Talk to most mid-ams and the explanation for the struggles are obvious. “The kids play golf every day of the week. Mid-ams play golf when they can,” Harvey said. “For the kids it’s like they’re essentially on tour. It’s all day, every day.”

With most mid-ams also working full-time, getting the chance to practice as much as their college counterparts is difficult. In turn, it’s tougher to keep your game sharp.

“I’m lucky,” said Rank, who works as an NHL referee, “I’ve probably got the best job of the mid-am group that allows me to stay concentrated on golf in the summer. But for most mid-ams, even if they have a week off to compete, they’re at the event still worrying about what’s going on at home with their wife, with their kids, with their work.”

mid-amateur-at-us-amateur-graphic-2.jpg

Another advantage for younger players is, well, their youth. To reach the finals of the U.S. Amateur means playing seven rounds of golf in six days. The cumulative effect results in a fatigue factor, according to Rank, which is tricky for mid-ams to avoid. Moreover, mid-amateurs are more likely to be dealing with nagging injuries that have to be properly nursed over a long week for them to advance.

The power game of most college players is also a point of differentiation from mid-ams. That could factor this week at Pinehurst, where the No. 2 and No. 4 courses will share hosting duties. USGA officials are tipping out No. 2—the Donald Ross masterpiece—at 7,555 yards for the championship, and No. 4, recently redone by Gil Hanse, will measure 7,627 yards.

Even so, Harvey, 41, a North Carolina native who lives 75 miles from Pinehurst in Greensboro, believes that Pinehurst No. 2 will offer mid-amateurs an advantage in a different way.

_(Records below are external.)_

-- ==== Sys2Proof/Certificates/Slice0/Obligations.lean ====
section
/-! DEFINITION. The statements for the provers. Most say what a command's own effect leaves, in a calm
state (no port owed its training, PFW_N without effect); what the end of every event adds is
`State.endEvent`, of which `Obligations.EventEndTouchesOnlyStandingConditions` says all it can change. -/

open Sys2Proof Sys2Proof.Machine

/-! ### A step, an event -/

/-- A step runs the command at the front of the queue on the state with the queue's rest; an empty queue
idles, which is the model's choice (log 3). -/
def Obligations.StepRunsFrontCommand : Prop :=
  (∀ (c : Instr) (rest : List Instr) (s : State),
      step { s with pending := c :: rest } = exec c { s with pending := rest }) ∧
    ∀ s : State, s.pending = [] → step s = .next s

/-- Every command answers a next state, whatever the state, and leaves the queue of commands as it was. -/
def Obligations.EveryCommandAnswersNext : Prop :=
  ∀ (c : Instr) (s : State), After c s fun t => t.pending = s.pending

/-- Only the management port's commands and the resets change the window table, the journal
configuration, the parameters, the pending entry, the held response and the strapped address; only the
commands of the PFW_N pin change its level, which is the model's choice (log 5). -/
def Obligations.OnlyManagementChangesConfiguration : Prop :=
  ∀ (c : Instr) (s : State),
    (c = .pfwNAsserted ∨ c = .pfwNDeasserted ∨ c = .takeRequest ∨ c = .linkDownMarkerAtHead ∨
      c = .holdupIntake ∨ c = .arbiterGrant ∨ c = .reservation ∨ c = .applyTakeGroup ∨
      c = .checkpointStart ∨ c = .completionTaken ∨ c = .creditUnitSent ∨ c = .refreshTimerExpiry ∨
      c = .lowerHoldTimerExpiry ∨ c = .budgetTimerExpiry ∨
      (∃ l, c = .ackTimerExpiry l ∨ c = .replayTimerExpiry l ∨ c = .trainingTimerExpiry l) ∨
      ∃ l bytes, c = .transactionPacket l bytes ∨ c = .init l bytes ∨ c = .ack l bytes ∨
        c = .nak l bytes ∨ c = .credit l bytes) →
    After c s fun t =>
      t.windows = s.windows ∧ t.config = s.config ∧ t.params = s.params ∧
        t.pendingEntry = s.pendingEntry ∧ t.response = s.response ∧ t.i2cAddress = s.i2cAddress ∧
        (c ≠ .pfwNAsserted → c ≠ .pfwNDeasserted → t.pfwAsserted = s.pfwAsserted)

/-- What the end of an event examines (log 20): in every mode a credit claim ends when its holder has no
packet ready or is not permitted; in OPERATING the waiting flushes, which touch only the read records, the
formed completions, the discard counts and the read credits (one read credit back for each record freed), a
record in DONE staying as it is; in HOLDUP the hold-up work. Its journal part is complete when no live group is CLOSED, JOURNALING or COMMITTING. Pass
drain reports, once, when no PASS entry is left, or every one is under the redo hold with no checkpoint in
flight: the entries left are ABANDONED and counted, and the pass target takes the pass-send count. The
final fence is complete with the durable mark at or beyond the target. With the three parts complete
HOLDUP_DONE is recorded and the part is in SAFE; that a request still queued is discarded in this event is
the model's choice of R20's moment (log 37). -/
def Obligations.EventEndTouchesOnlyStandingConditions : Prop :=
  ∀ s : State,
    ((State.endEvent s).claims =
      { wh := s.claims.wh.filter fun src => ((State.endEvent s).offer src).isSome
        wd := s.claims.wd.filter fun src => ((State.endEvent s).offer src).isSome
        rd := s.claims.rd.filter fun src => ((State.endEvent s).offer src).isSome }) ∧
    (s.mode ≠ .operating → s.mode ≠ .holdup →
      State.endEvent s = { s with claims := (State.endEvent s).claims }) ∧
    (s.mode = .operating →
      State.endEvent s =
          { s with
            reads := (State.endEvent s).reads
            formed := (State.endEvent s).formed
            streams := (State.endEvent s).streams
            credits := (State.endEvent s).credits
            claims := (State.endEvent s).claims } ∧
        s.formed <+: (State.endEvent s).formed ∧
        (∃ n, (State.endEvent s).reads.countP Option.isSome + n = s.reads.countP Option.isSome ∧
          (State.endEvent s).credits = s.credits.giveBack true { wh := 0, wd := 0, rd := n }) ∧
        (∀ i, ((State.endEvent s).stream i).group = (s.stream i).group) ∧
        ∀ i rec c, s.read? i = some rec → rec.state = .done c → (State.endEvent s).read? i = some rec) ∧
    (s.mode = .holdup →
      let t := State.endEvent s
      let drained := (∀ e ∈ s.staging.entries, e.isPass = false) ∨
        s.ckpt.flight = none ∧ ∀ e ∈ s.staging.entries, e.isPass = true → s.UnderRedoHold e
      let reports := s.hold.drainDone = false ∧ drained
      let complete :=
        t.hold.journalDone = true ∧ t.hold.drainDone = true ∧ t.hold.fenceDone = true
      (t.hold.journalDone = true ↔
        s.hold.journalDone = true ∨ ∀ r g, s.group? r = some g → ¬g.Uncommitted) ∧
      (t.hold.drainDone = true ↔ s.hold.drainDone = true ∨ drained) ∧
      (reports →
        t.hold.target = some s.marks.passSend ∧
          t.hold.abandoned = s.staging.entries.countP Entry.isPass ∧
          t.staging = { s.staging with
            entries := s.staging.entries.map fun e =>
              if e.isPass then { e with kind := .pass .abandoned } else e }) ∧
      (¬reports →
        t.hold.target = s.hold.target ∧ t.hold.abandoned = s.hold.abandoned ∧
          t.staging = s.staging) ∧
      (t.hold.fenceDone = true ↔ s.hold.fenceDone = true ∨
        ∃ n, t.hold.target = some n ∧ (s.marks.durable = n ∨ earlier n s.marks.durable = true)) ∧
      (complete →
        t = { s.queueDiscarded.recorded
            { s.record .holdupDone .holdup with count := some t.hold.abandoned } with
          mode := .safe, safeLine := true, budgetTimer := none
          lower := { s.lower with replayTimer := false }, hold := t.hold, staging := t.staging
          claims := .none }) ∧
      (¬complete → t = { s with hold := t.hold, staging := t.staging, claims := t.claims }))
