/-! ### mapEntries -/

@[simp] theorem State.mapEntries_pending (p : Entry → Bool) (f : EntryKind → EntryKind) :
    (s.mapEntries p f).pending =
      s.pending := rfl
@[simp] theorem State.mapEntries_pfwAsserted (p : Entry → Bool) (f : EntryKind → EntryKind) :
    (s.mapEntries p f).pfwAsserted =
      s.pfwAsserted := rfl
@[simp] theorem State.mapEntries_safeLine (p : Entry → Bool) (f : EntryKind → EntryKind) :
    (s.mapEntries p f).safeLine =
      s.safeLine := rfl
@[simp] theorem State.mapEntries_alert (p : Entry → Bool) (f : EntryKind → EntryKind) :
    (s.mapEntries p f).alert =
      s.alert := rfl
@[simp] theorem State.mapEntries_i2cAddress (p : Entry → Bool) (f : EntryKind → EntryKind) :
    (s.mapEntries p f).i2cAddress =
      s.i2cAddress := rfl
@[simp] theorem State.mapEntries_sent (p : Entry → Bool) (f : EntryKind → EntryKind) :
    (s.mapEntries p f).sent =
      s.sent := rfl
@[simp] theorem State.mapEntries_mode (p : Entry → Bool) (f : EntryKind → EntryKind) :
    (s.mapEntries p f).mode =
      s.mode := rfl
@[simp] theorem State.mapEntries_budgetTimer (p : Entry → Bool) (f : EntryKind → EntryKind) :
    (s.mapEntries p f).budgetTimer =
      s.budgetTimer := rfl
@[simp] theorem State.mapEntries_hold (p : Entry → Bool) (f : EntryKind → EntryKind) :
    (s.mapEntries p f).hold =
      s.hold := rfl
@[simp] theorem State.mapEntries_queue (p : Entry → Bool) (f : EntryKind → EntryKind) :
    (s.mapEntries p f).queue =
      s.queue := rfl
@[simp] theorem State.mapEntries_intake (p : Entry → Bool) (f : EntryKind → EntryKind) :
    (s.mapEntries p f).intake =
      s.intake := rfl
@[simp] theorem State.mapEntries_windows (p : Entry → Bool) (f : EntryKind → EntryKind) :
    (s.mapEntries p f).windows =
      s.windows := rfl
@[simp] theorem State.mapEntries_groups (p : Entry → Bool) (f : EntryKind → EntryKind) :
    (s.mapEntries p f).groups =
      s.groups := rfl
@[simp] theorem State.mapEntries_streams (p : Entry → Bool) (f : EntryKind → EntryKind) :
    (s.mapEntries p f).streams =
      s.streams := rfl
@[simp] theorem State.mapEntries_serial (p : Entry → Bool) (f : EntryKind → EntryKind) :
    (s.mapEntries p f).serial =
      s.serial := rfl
@[simp] theorem State.mapEntries_staging (p : Entry → Bool) (f : EntryKind → EntryKind) :
    (s.mapEntries p f).staging =
      { s.staging with entries := s.staging.entries.map fun e => if p e then { e with kind := f e.kind } else e } := rfl
@[simp] theorem State.mapEntries_config (p : Entry → Bool) (f : EntryKind → EntryKind) :
    (s.mapEntries p f).config =
      s.config := rfl
@[simp] theorem State.mapEntries_journal (p : Entry → Bool) (f : EntryKind → EntryKind) :
    (s.mapEntries p f).journal =
      s.journal := rfl
@[simp] theorem State.mapEntries_apply (p : Entry → Bool) (f : EntryKind → EntryKind) :
    (s.mapEntries p f).apply =
      s.apply := rfl
@[simp] theorem State.mapEntries_ckpt (p : Entry → Bool) (f : EntryKind → EntryKind) :
    (s.mapEntries p f).ckpt =
      s.ckpt := rfl
@[simp] theorem State.mapEntries_reads (p : Entry → Bool) (f : EntryKind → EntryKind) :
    (s.mapEntries p f).reads =
      s.reads := rfl
@[simp] theorem State.mapEntries_formed (p : Entry → Bool) (f : EntryKind → EntryKind) :
    (s.mapEntries p f).formed =
      s.formed := rfl
@[simp] theorem State.mapEntries_marks (p : Entry → Bool) (f : EntryKind → EntryKind) :
    (s.mapEntries p f).marks =
      s.marks := rfl
@[simp] theorem State.mapEntries_recovery (p : Entry → Bool) (f : EntryKind → EntryKind) :
    (s.mapEntries p f).recovery =
      s.recovery := rfl
@[simp] theorem State.mapEntries_upper (p : Entry → Bool) (f : EntryKind → EntryKind) :
    (s.mapEntries p f).upper =
      s.upper := rfl
@[simp] theorem State.mapEntries_lower (p : Entry → Bool) (f : EntryKind → EntryKind) :
    (s.mapEntries p f).lower =
      s.lower := rfl
@[simp] theorem State.mapEntries_upperRetry (p : Entry → Bool) (f : EntryKind → EntryKind) :
    (s.mapEntries p f).upperRetry =
      s.upperRetry := rfl
@[simp] theorem State.mapEntries_lowerRetry (p : Entry → Bool) (f : EntryKind → EntryKind) :
    (s.mapEntries p f).lowerRetry =
      s.lowerRetry := rfl
@[simp] theorem State.mapEntries_credits (p : Entry → Bool) (f : EntryKind → EntryKind) :
    (s.mapEntries p f).credits =
      s.credits := rfl
@[simp] theorem State.mapEntries_lowerCredits (p : Entry → Bool) (f : EntryKind → EntryKind) :
    (s.mapEntries p f).lowerCredits =
      s.lowerCredits := rfl
@[simp] theorem State.mapEntries_tags (p : Entry → Bool) (f : EntryKind → EntryKind) :
    (s.mapEntries p f).tags =
      s.tags := rfl
@[simp] theorem State.mapEntries_holdTimer (p : Entry → Bool) (f : EntryKind → EntryKind) :
    (s.mapEntries p f).holdTimer =
      s.holdTimer := rfl
@[simp] theorem State.mapEntries_robin (p : Entry → Bool) (f : EntryKind → EntryKind) :
    (s.mapEntries p f).robin =
      s.robin := rfl
@[simp] theorem State.mapEntries_claims (p : Entry → Bool) (f : EntryKind → EntryKind) :
    (s.mapEntries p f).claims =
      s.claims := rfl
@[simp] theorem State.mapEntries_params (p : Entry → Bool) (f : EntryKind → EntryKind) :
    (s.mapEntries p f).params =
      s.params := rfl
@[simp] theorem State.mapEntries_pendingEntry (p : Entry → Bool) (f : EntryKind → EntryKind) :
    (s.mapEntries p f).pendingEntry =
      s.pendingEntry := rfl
@[simp] theorem State.mapEntries_response (p : Entry → Bool) (f : EntryKind → EntryKind) :
    (s.mapEntries p f).response =
      s.response := rfl
@[simp] theorem State.mapEntries_faults (p : Entry → Bool) (f : EntryKind → EntryKind) :
    (s.mapEntries p f).faults =
      s.faults := rfl
@[simp] theorem State.mapEntries_faultSeq (p : Entry → Bool) (f : EntryKind → EntryKind) :
    (s.mapEntries p f).faultSeq =
      s.faultSeq := rfl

“You’re going to get in spots around the greens where you’re going to have to take your medicine instead of going for the heroic shot, and you might bring double into play,” Harvey said. “A mid-am might play a little more conservative and move on.”

pinehurst-2-hole-17.jpg

Though the odds don’t seem to be in a mid-am’s favor, Rank believes the U.S. Amateur trend can be reversed. “I think it’s just a matter of time before a mid-am wins,” he said.

And Rank is appreciative that he’ll have a chance to give it a try. Despite having played in the U.S. Amateur seven times, he missed on earning a spot in 2019 by one stroke at his qualifier in Canada. But his Western win moved him inside the top 50 in the World Amateur Golf Ranking, earning him the last spot in the U.S. Amateur on Wednesday.

“I would hope [all the mid-ams] would get some confidence in me winning, because I’ve gotten confidence from them in the past,” Rank said.

Even if it doesn’t happen at Pinehurst, Rank’s win won’t likely go for naught among mid-ams, insists Harvey.

“I think it’s exciting and it will be very uplifting from a standpoint of for the last several years, mid-amateurs have been dropping off. Fewer and fewer are playing during the summer,” Harvey said. “But to see one of us go really deep in a major tournament like this, you know it might kind of revive some who are sitting on the sideline and not too excited anymore.”

Just imagine what a win at the U.S. Amateur might do.